#### [Task prompt]
When a line of the entries contains "fault", please list that line.

Record extracts section start

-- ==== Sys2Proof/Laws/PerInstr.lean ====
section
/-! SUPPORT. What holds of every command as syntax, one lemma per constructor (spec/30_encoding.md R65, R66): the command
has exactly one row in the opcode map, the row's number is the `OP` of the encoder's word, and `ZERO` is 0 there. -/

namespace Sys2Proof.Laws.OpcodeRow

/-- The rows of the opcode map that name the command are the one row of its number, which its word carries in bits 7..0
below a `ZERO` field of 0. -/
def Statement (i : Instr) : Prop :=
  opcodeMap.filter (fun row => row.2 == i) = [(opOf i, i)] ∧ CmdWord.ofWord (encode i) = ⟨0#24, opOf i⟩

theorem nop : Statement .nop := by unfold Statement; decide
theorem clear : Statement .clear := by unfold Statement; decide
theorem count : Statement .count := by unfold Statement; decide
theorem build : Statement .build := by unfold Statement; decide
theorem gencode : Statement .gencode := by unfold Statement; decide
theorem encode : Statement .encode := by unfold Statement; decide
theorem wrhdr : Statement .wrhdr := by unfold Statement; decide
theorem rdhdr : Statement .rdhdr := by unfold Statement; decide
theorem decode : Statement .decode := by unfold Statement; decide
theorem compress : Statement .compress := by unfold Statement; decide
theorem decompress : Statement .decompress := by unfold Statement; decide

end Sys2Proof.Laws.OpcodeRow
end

Record extracts section end
Record extracts section start

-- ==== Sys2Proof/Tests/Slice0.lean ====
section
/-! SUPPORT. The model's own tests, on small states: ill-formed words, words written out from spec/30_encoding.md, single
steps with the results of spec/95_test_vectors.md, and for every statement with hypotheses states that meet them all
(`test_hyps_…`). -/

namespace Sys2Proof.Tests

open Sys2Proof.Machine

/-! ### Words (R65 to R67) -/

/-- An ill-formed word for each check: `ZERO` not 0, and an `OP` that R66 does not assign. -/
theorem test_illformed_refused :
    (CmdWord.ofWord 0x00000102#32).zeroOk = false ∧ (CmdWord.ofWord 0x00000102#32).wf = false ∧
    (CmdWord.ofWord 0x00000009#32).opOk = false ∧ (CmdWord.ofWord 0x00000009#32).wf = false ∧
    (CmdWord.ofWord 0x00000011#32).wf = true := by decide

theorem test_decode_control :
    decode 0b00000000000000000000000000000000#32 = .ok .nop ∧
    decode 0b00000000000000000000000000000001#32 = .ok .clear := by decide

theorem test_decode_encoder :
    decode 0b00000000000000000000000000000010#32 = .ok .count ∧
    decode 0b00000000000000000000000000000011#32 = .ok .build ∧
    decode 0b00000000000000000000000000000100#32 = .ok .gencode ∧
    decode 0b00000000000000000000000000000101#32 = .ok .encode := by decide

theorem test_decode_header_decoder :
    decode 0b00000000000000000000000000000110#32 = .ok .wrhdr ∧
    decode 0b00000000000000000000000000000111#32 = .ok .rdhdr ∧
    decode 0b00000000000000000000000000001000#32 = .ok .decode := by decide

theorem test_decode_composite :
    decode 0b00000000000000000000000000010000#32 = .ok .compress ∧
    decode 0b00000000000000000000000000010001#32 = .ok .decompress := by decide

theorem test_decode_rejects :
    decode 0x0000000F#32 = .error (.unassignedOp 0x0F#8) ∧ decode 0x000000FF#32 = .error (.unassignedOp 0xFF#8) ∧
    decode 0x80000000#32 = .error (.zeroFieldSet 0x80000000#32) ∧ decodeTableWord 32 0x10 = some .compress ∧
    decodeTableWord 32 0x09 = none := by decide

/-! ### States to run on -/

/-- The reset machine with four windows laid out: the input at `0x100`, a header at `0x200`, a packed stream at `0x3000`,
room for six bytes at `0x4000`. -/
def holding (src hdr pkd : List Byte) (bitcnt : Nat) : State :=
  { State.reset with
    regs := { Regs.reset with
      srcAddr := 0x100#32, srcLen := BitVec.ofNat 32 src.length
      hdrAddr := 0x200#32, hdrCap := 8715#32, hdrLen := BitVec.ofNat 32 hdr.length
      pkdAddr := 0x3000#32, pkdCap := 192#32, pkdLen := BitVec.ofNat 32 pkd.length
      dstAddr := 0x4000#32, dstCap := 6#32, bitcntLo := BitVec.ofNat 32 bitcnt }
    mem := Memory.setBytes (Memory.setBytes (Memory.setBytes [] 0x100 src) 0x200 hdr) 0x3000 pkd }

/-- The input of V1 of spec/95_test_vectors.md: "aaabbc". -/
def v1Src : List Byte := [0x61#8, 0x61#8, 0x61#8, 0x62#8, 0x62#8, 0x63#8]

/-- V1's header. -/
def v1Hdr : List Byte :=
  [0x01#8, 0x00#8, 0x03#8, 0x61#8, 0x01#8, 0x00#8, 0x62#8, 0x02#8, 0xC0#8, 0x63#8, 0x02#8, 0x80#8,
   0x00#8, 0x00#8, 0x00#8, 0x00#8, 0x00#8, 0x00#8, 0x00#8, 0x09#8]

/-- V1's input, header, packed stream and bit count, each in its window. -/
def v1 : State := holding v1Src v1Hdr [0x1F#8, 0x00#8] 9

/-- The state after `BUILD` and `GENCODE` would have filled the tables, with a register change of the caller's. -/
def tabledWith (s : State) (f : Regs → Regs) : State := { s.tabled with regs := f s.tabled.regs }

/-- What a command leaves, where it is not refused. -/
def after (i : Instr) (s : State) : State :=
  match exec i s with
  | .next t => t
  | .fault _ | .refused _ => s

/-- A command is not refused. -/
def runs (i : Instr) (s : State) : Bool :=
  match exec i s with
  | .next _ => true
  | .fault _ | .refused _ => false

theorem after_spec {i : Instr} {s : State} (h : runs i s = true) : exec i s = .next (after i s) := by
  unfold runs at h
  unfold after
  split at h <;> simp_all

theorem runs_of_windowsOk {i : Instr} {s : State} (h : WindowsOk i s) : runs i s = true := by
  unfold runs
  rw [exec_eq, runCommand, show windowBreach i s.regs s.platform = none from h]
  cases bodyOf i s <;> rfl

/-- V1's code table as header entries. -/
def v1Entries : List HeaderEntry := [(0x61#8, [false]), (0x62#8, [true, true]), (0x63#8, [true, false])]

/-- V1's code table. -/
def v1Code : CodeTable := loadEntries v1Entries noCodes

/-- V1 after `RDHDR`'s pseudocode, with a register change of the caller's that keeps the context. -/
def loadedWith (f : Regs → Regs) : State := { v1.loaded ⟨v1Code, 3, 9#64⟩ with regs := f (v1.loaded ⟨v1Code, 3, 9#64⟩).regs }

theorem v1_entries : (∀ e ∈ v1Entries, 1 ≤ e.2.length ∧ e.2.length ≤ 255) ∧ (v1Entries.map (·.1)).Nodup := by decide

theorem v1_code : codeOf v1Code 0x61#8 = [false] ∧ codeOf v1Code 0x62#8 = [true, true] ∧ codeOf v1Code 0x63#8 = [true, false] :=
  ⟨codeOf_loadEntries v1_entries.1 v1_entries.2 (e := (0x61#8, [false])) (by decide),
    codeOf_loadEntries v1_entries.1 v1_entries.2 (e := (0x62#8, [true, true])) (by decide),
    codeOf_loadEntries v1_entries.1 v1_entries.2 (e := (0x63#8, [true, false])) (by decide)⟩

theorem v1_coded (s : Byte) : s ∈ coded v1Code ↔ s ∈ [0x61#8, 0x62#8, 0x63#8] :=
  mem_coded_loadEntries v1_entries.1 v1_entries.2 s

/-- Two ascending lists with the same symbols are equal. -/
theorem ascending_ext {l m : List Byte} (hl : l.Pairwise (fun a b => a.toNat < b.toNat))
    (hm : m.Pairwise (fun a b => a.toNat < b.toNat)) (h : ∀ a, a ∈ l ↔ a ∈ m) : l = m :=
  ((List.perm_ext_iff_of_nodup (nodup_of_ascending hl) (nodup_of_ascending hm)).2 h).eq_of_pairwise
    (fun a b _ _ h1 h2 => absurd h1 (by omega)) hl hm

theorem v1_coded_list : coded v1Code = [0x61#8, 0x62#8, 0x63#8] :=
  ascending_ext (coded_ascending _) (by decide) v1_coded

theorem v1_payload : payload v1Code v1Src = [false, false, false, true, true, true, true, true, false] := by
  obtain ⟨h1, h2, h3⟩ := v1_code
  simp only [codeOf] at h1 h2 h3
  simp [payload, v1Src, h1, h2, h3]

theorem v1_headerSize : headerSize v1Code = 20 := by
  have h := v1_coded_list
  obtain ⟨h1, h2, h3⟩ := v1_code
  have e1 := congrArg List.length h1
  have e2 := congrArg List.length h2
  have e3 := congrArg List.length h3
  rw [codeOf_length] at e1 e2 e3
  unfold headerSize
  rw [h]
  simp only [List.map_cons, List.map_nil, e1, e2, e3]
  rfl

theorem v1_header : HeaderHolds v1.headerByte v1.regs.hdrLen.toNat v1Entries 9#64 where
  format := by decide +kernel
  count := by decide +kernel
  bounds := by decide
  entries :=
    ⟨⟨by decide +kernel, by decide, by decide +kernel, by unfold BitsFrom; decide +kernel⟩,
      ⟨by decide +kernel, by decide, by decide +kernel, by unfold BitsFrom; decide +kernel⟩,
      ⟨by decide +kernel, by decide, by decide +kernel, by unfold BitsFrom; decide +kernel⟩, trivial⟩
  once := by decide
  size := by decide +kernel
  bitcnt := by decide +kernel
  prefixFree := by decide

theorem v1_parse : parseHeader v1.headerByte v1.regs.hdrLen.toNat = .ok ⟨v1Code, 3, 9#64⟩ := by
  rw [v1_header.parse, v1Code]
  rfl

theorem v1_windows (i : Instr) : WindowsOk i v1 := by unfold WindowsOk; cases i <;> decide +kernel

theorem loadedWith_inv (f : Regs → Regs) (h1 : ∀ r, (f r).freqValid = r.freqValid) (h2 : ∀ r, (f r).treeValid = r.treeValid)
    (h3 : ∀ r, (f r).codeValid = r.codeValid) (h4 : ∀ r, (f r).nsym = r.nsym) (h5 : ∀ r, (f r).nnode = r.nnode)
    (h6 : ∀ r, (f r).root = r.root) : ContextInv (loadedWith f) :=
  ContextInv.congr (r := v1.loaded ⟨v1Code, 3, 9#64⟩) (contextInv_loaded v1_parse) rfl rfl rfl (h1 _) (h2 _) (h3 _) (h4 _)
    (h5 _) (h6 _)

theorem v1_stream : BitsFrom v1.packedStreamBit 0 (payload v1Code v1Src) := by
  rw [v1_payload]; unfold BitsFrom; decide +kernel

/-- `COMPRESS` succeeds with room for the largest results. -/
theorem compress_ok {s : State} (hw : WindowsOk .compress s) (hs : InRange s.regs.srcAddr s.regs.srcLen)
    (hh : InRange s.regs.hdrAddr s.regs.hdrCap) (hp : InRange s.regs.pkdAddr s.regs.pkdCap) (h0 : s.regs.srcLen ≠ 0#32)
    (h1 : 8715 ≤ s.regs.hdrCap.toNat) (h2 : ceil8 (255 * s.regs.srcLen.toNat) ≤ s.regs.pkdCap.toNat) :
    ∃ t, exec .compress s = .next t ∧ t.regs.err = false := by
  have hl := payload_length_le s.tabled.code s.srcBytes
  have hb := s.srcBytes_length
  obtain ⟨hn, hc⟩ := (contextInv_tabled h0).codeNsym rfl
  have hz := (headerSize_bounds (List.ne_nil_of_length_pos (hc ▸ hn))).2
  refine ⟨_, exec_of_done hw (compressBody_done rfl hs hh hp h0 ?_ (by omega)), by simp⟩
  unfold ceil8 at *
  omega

Record extracts section end

#### [Solution for this exercise]
  | .fault _ | .refused _ => s
  | .fault _ | .refused _ => false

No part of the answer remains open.